I came across the following theorem in some online lecture notes. Let $(\Omega, \mathcal{G}, P)$ be a probability space
Thereom: If $(X_t)_{t\geq0}$ is a supermartingale with right-continuous paths (a.s.) w.r.t. a filtration $(\mathcal{G}_t)$, then it is also a supermartingale w.r.t. the filtration $(\mathcal{G}_{t+}) = \cap_{s > t}\mathcal{G_s}$.
The proof given goes like this:
Proof: For any $u$ between $s$ and $t$ \begin{equation} \mathbb{E}[X_t \rvert \mathcal{G}_u] \leq X_u \; \; \text{a.s.}, \end{equation} since $(X_t)$ is a supermartingale. So for any $A \in \mathcal{G_{s+} \subset \mathcal{G_u}}$, \begin{equation} \mathbb{E}[1_A X_t] \leq \mathbb{E}[1_A X_u]. \end{equation} Letting $u \searrow s$, $X_u \rightarrow X_s$ (by r-c) and \begin{equation} \mathbb{E}[1_A X_t] \leq \mathbb{E}[1_A X_s], \tag{a} \end{equation} for any $A \in \mathcal{G}_{s+}$.
My question: How are the limit and expectation interchanged in (a)?
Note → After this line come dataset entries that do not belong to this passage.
-- ==== Sys2Proof/Laws/State.lean ====
section
/-! SUPPORT. For each named update of the state, one lemma per field, so that no proof unfolds a record update: the field's new value
where the update writes it, its old value where it does not. -/

namespace Sys2Proof.Machine

/-! ### `begin` -/

@[simp] theorem begin_params (s : State) : s.begin.params = s.params := rfl
@[simp] theorem begin_eng (s : State) : s.begin.eng = s.eng := rfl
@[simp] theorem begin_phase (s : State) : s.begin.phase = s.phase := rfl
@[simp] theorem begin_stopping (s : State) : s.begin.stopping = s.stopping := rfl
@[simp] theorem begin_head (s : State) : s.begin.head = s.head := rfl
@[simp] theorem begin_tail (s : State) : s.begin.tail = s.tail := rfl
@[simp] theorem begin_fault (s : State) : s.begin.fault = s.fault := rfl
@[simp] theorem begin_cmdres (s : State) : s.begin.cmdres = s.cmdres := rfl
@[simp] theorem begin_mem (s : State) : s.begin.mem = s.mem := rfl
@[simp] theorem begin_stepIndex (s : State) : s.begin.stepIndex = s.stepIndex := rfl
@[simp] theorem begin_errTerm (s : State) : s.begin.errTerm = s.errTerm := rfl
@[simp] theorem begin_rate (s : State) : s.begin.rate = s.rate := rfl
@[simp] theorem begin_rem (s : State) : s.begin.rem = s.rem := rfl
@[simp] theorem begin_interval (s : State) : s.begin.interval = s.interval := rfl
@[simp] theorem begin_cd (s : State) : s.begin.cd = s.cd := rfl
@[simp] theorem begin_pt (s : State) : s.begin.pt = s.pt := rfl
@[simp] theorem begin_pmask (s : State) : s.begin.pmask = s.pmask := rfl
@[simp] theorem begin_settle (s : State) : s.begin.settle = s.settle := rfl
@[simp] theorem begin_dirLat (s : State) : s.begin.dirLat = s.dirLat := rfl
@[simp] theorem begin_extSel (s : State) : s.begin.extSel = s.extSel := rfl
@[simp] theorem begin_pos (s : State) : s.begin.pos = s.pos := rfl
@[simp] theorem begin_home (s : State) : s.begin.home = s.home := rfl
@[simp] theorem begin_homed (s : State) : s.begin.homed = s.homed := rfl
@[simp] theorem begin_bsPending (s : State) : s.begin.bsPending = s.bsPending := rfl
@[simp] theorem begin_bs (s : State) : s.begin.bs = s.bs := rfl
@[simp] theorem begin_bsCount (s : State) : s.begin.bsCount = s.bsCount := rfl
@[simp] theorem begin_irqStatus (s : State) : s.begin.irqStatus = s.irqStatus := rfl
@[simp] theorem begin_irqEnable (s : State) : s.begin.irqEnable = s.irqEnable := rfl
@[simp] theorem begin_errFlags (s : State) : s.begin.errFlags = s.errFlags := rfl
@[simp] theorem begin_cfgStepInv (s : State) : s.begin.cfgStepInv = s.cfgStepInv := rfl
@[simp] theorem begin_cfgDirInv (s : State) : s.begin.cfgDirInv = s.cfgDirInv := rfl
@[simp] theorem begin_cfgEsEn (s : State) : s.begin.cfgEsEn = s.cfgEsEn := rfl
@[simp] theorem begin_cfgEsDir (s : State) : s.begin.cfgEsDir = s.cfgEsDir := rfl
@[simp] theorem begin_cfgEsInv (s : State) : s.begin.cfgEsInv = s.cfgEsInv := rfl
@[simp] theorem begin_cfgPulseWidth (s : State) : s.begin.cfgPulseWidth = s.cfgPulseWidth := rfl
@[simp] theorem begin_cfgDirSetup (s : State) : s.begin.cfgDirSetup = s.cfgDirSetup := rfl
@[simp] theorem begin_cfgMinInterval (s : State) : s.begin.cfgMinInterval = s.cfgMinInterval := rfl
@[simp] theorem begin_cfgMinRate (s : State) : s.begin.cfgMinRate = s.cfgMinRate := rfl
@[simp] theorem begin_busRdata (s : State) : s.begin.busRdata = 0#32 := rfl
@[simp] theorem begin_pins (s : State) : s.begin.pins = s.pins.tail := rfl
@[simp] theorem begin_host (s : State) : s.begin.host = s.host := rfl
@[simp] theorem begin_cycle (s : State) : s.begin.cycle = s.cycle + 1 := rfl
Clearly Monotone convergence does not apply, so it must be Dominated convergence? But I can't see why. Thanks in advance.
Let $(u_n)$ be a decreasing sequence in $(s,t)$ with limit $s$. Then $$ \Bbb E[X_t\mid\mathcal G_{u_n}]\le X_{u_n}, $$ for each $n$. As $n\to\infty$ the right side converges to $X_s$ by right continuity. The left converges (a.s. and in $L^1$) to $\Bbb E[X_t\mid\mathcal G_{s+}]$ by the backward-martingale convergence theorem.